Но вернусь к «необарокко». Аркадий мне ничего конкретного о своей теории не рассказывал. А я не решалась его расспрашивать. Мне был известен термин «барокко», но тогда я не знала, что понятие «необарокко» применялось по отношению к русскому авангарду 1910-х годов. К сожалению, мне так и осталось неизвестно, как о «необарокко» было заявлено, кто были его сторонники. Но, надо думать, о белинковской теории, открыто направленной против соцреализма, разговоры ходили, так как против ее автора очень быстро было сфабриковано «дело», а все экземпляры романа Белинкова были изъяты.

Разумеется, и «необарокко», и самого Аркадия в институте принимали далеко не все. Так, например, вспоминается, что учившийся там же поэт Николай Глазков отзывался об Аркадии крайне недоброжелательно. Я бывала у него в те же годы на встречах молодых поэтов. Собиралось иногда по несколько человек. Стихи читали по очереди, сидя на подобной грязному логову Колиной кровати, – зимой прямо в шубах и валенках. Это было чуть ли не единственное «сидячее» место в холодной запущенной комнате, лишенной каких бы то ни было признаков быта. Тогдашняя Колина жена и мать были в эвакуации в Горьком. А он жил сообразно своим богемно-эпатажным вкусам, позиционируя себя наследником футуристов – Бурлюка, раннего Маяковского и Хлебникова, которого он боготворил. Гордился, что Лиля Брик, ценившая его стихи, сравнивала его с великим Велимиром. В его неприятии Аркадия и «необарокко», как я теперь понимаю, по-своему сказывалась наследственная неприязнь футуристов к поборникам культурных традиций, например, к акмеистам. Но, как и Белинков, Глазков не принимал всерьез соцреализм: только как объект противостояния.

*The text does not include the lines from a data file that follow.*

/-- R221, R264, R304, R317: a step in which a sub-group issues runs the instruction that the bytes at its PC decode to,
when its page is in the TLB and its core has fetched none of its bytes since the last IFENCE; bytes that decode to none
trap ILLOP with bits [63:0]. A beam core runs the word of its pass's image. The agenda, its events and its beam turns are the
model's own (log 1, DESIGN CHOICE): an event happens after its time has passed, FTIME modulo 2^64 (log 4, DESIGN CHOICE), and a
multiple of 65,536 ticks that it passes fires row 5 (R234). -/
def Obligations.StepRunsDecoded : Prop :=
  ∀ s : State,
    (∀ gid sub rest e a r o, s.issue = some ⟨.group gid sub, rest⟩ → (Tbl.look s.groups gid).isSome = true →
      let g := s.group gid
      let pc := (g.sub sub).pc
      let core := g.ident.core
      let fetch := fun (n : Nat) => { s with fetched := s.fetched ++ (List.range n).map fun k => (core, a / 4 + k, s.mem.num (a + 4 * k) 4) }
      translate s g.ident.part pc.toNat false true = .ok (s, e) → e.place pc.toNat = .pa a r o → a % 4 = 0 →
      (∀ c ∈ s.fetched, c.1 = core → c.2.1 < a / 4 ∨ a / 4 + 4 ≤ c.2.1) → (∀ x ∈ s.badLines, overlaps x 128 a 4 = false) →
      (∀ i, decode (s.mem.bytes a 16) = .ok i → pc.toNat % 32 + i.bytes ≤ 32 → step s = exec i (fetch (i.bytes / 4)))
      ∧ (∀ x, decode (s.mem.bytes a 16) = .error x → pc.toNat % 32 + 16 ≤ 32 →
          ∃ n t, step s = .next t ∧
            LatchesAside (endTurn (takeTrap (fetch n) gid sub pc 8 { cause := Cause.illop, tval := BitVec.ofNat 64 (s.mem.num a 8) })) t))
    ∧ (∀ q rest r len m i, s.issue = some ⟨.beam q, rest⟩ → (s.engine q).run = some r → r.ended = false →
        (s.engine q).image (s.team r.pass.tid).lid = some (len, m) → decode (m.bytes r.pc.toNat 16) = .ok i →
        1024 ≤ r.pc.toNat → r.pc.toNat + i.bytes ≤ len → r.pc.toNat % 32 + i.bytes ≤ 32 → step s = exec i s)
    ∧ (∀ dt i rest, s.issue = none → s.agenda = .event dt i :: rest → i.word? = none →
        let now := s.m.ftime + dt
        (now / 65536 = s.m.ftime / 65536 → step s = exec i { s with agenda := rest, m := { s.m with ftime := now % 2 ^ 64 } })
        ∧ (s.m.ftime / 65536 < now / 65536 → ∃ u, step s = exec i u ∧ MemoriesSame s u ∧ u.agenda = rest ∧ u.m = { s.m with ftime := now % 2 ^ 64 }
          ∧ (now < 2 ^ 64 → ∀ gid g, Tbl.look s.groups gid = some g → (∃ c ∈ s.cores, c.1 = g.ident.core) →
              g.wake &&& Tbl.get 0 (s.core g.ident.core).route 5 ≠ 0 → ∀ y ∈ g.sleep, y.2 ≤ now - now % 65536 → y.1 ∈ (u.group gid).woken)))
    ∧ ∀ dt q rest, s.issue = none → s.agenda = .beam dt q :: rest → (s.m.ftime + dt) / 65536 = s.m.ftime / 65536 →
        step s = .next { s with agenda := rest, m := { s.m with ftime := (s.m.ftime + dt) % 2 ^ 64 }, issue := some ⟨.beam q, []⟩ }

/-- Every step keeps device, host and domain memory in their one form (addresses rising, no byte listed that an unlisted
address reads as). The form, and that an unlisted byte reads 0, are the model's own (log 3, DESIGN CHOICE). -/
def Obligations.MemoriesKept : Prop :=
  ∀ s t : State, memoriesWf s → step s = .next t → memoriesWf t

Конечно, доныне не замеченное выступление молодых писателей под девизом «необарокко» было всего лишь кратким эпизодом. Но мне все же представляется, что он заслуживает внимания историков русской литературы. Это были сознательные бунтари. Причем на фоне всеобщей писательской покорности их выступление можно расценивать как настоящий подвиг. Тем более, что «необарокко», как я поняла позднее, заявляло о намерении опираться в своих творческих принципах на запретное наследие начала XX века, которое в кругу Белинкова прекрасно знали и понимали. Так, например, помню, что Боря Штейн собирал стихи чтимой им Марины Цветаевой, вполне сознавая опасность подобного коллекционирования. Кажется, ему удалось собрать не только ее дореволюционные издания, но и какие-то более поздние, а возможно, и рукописные сборники, появившиеся после ее возвращения в Москву.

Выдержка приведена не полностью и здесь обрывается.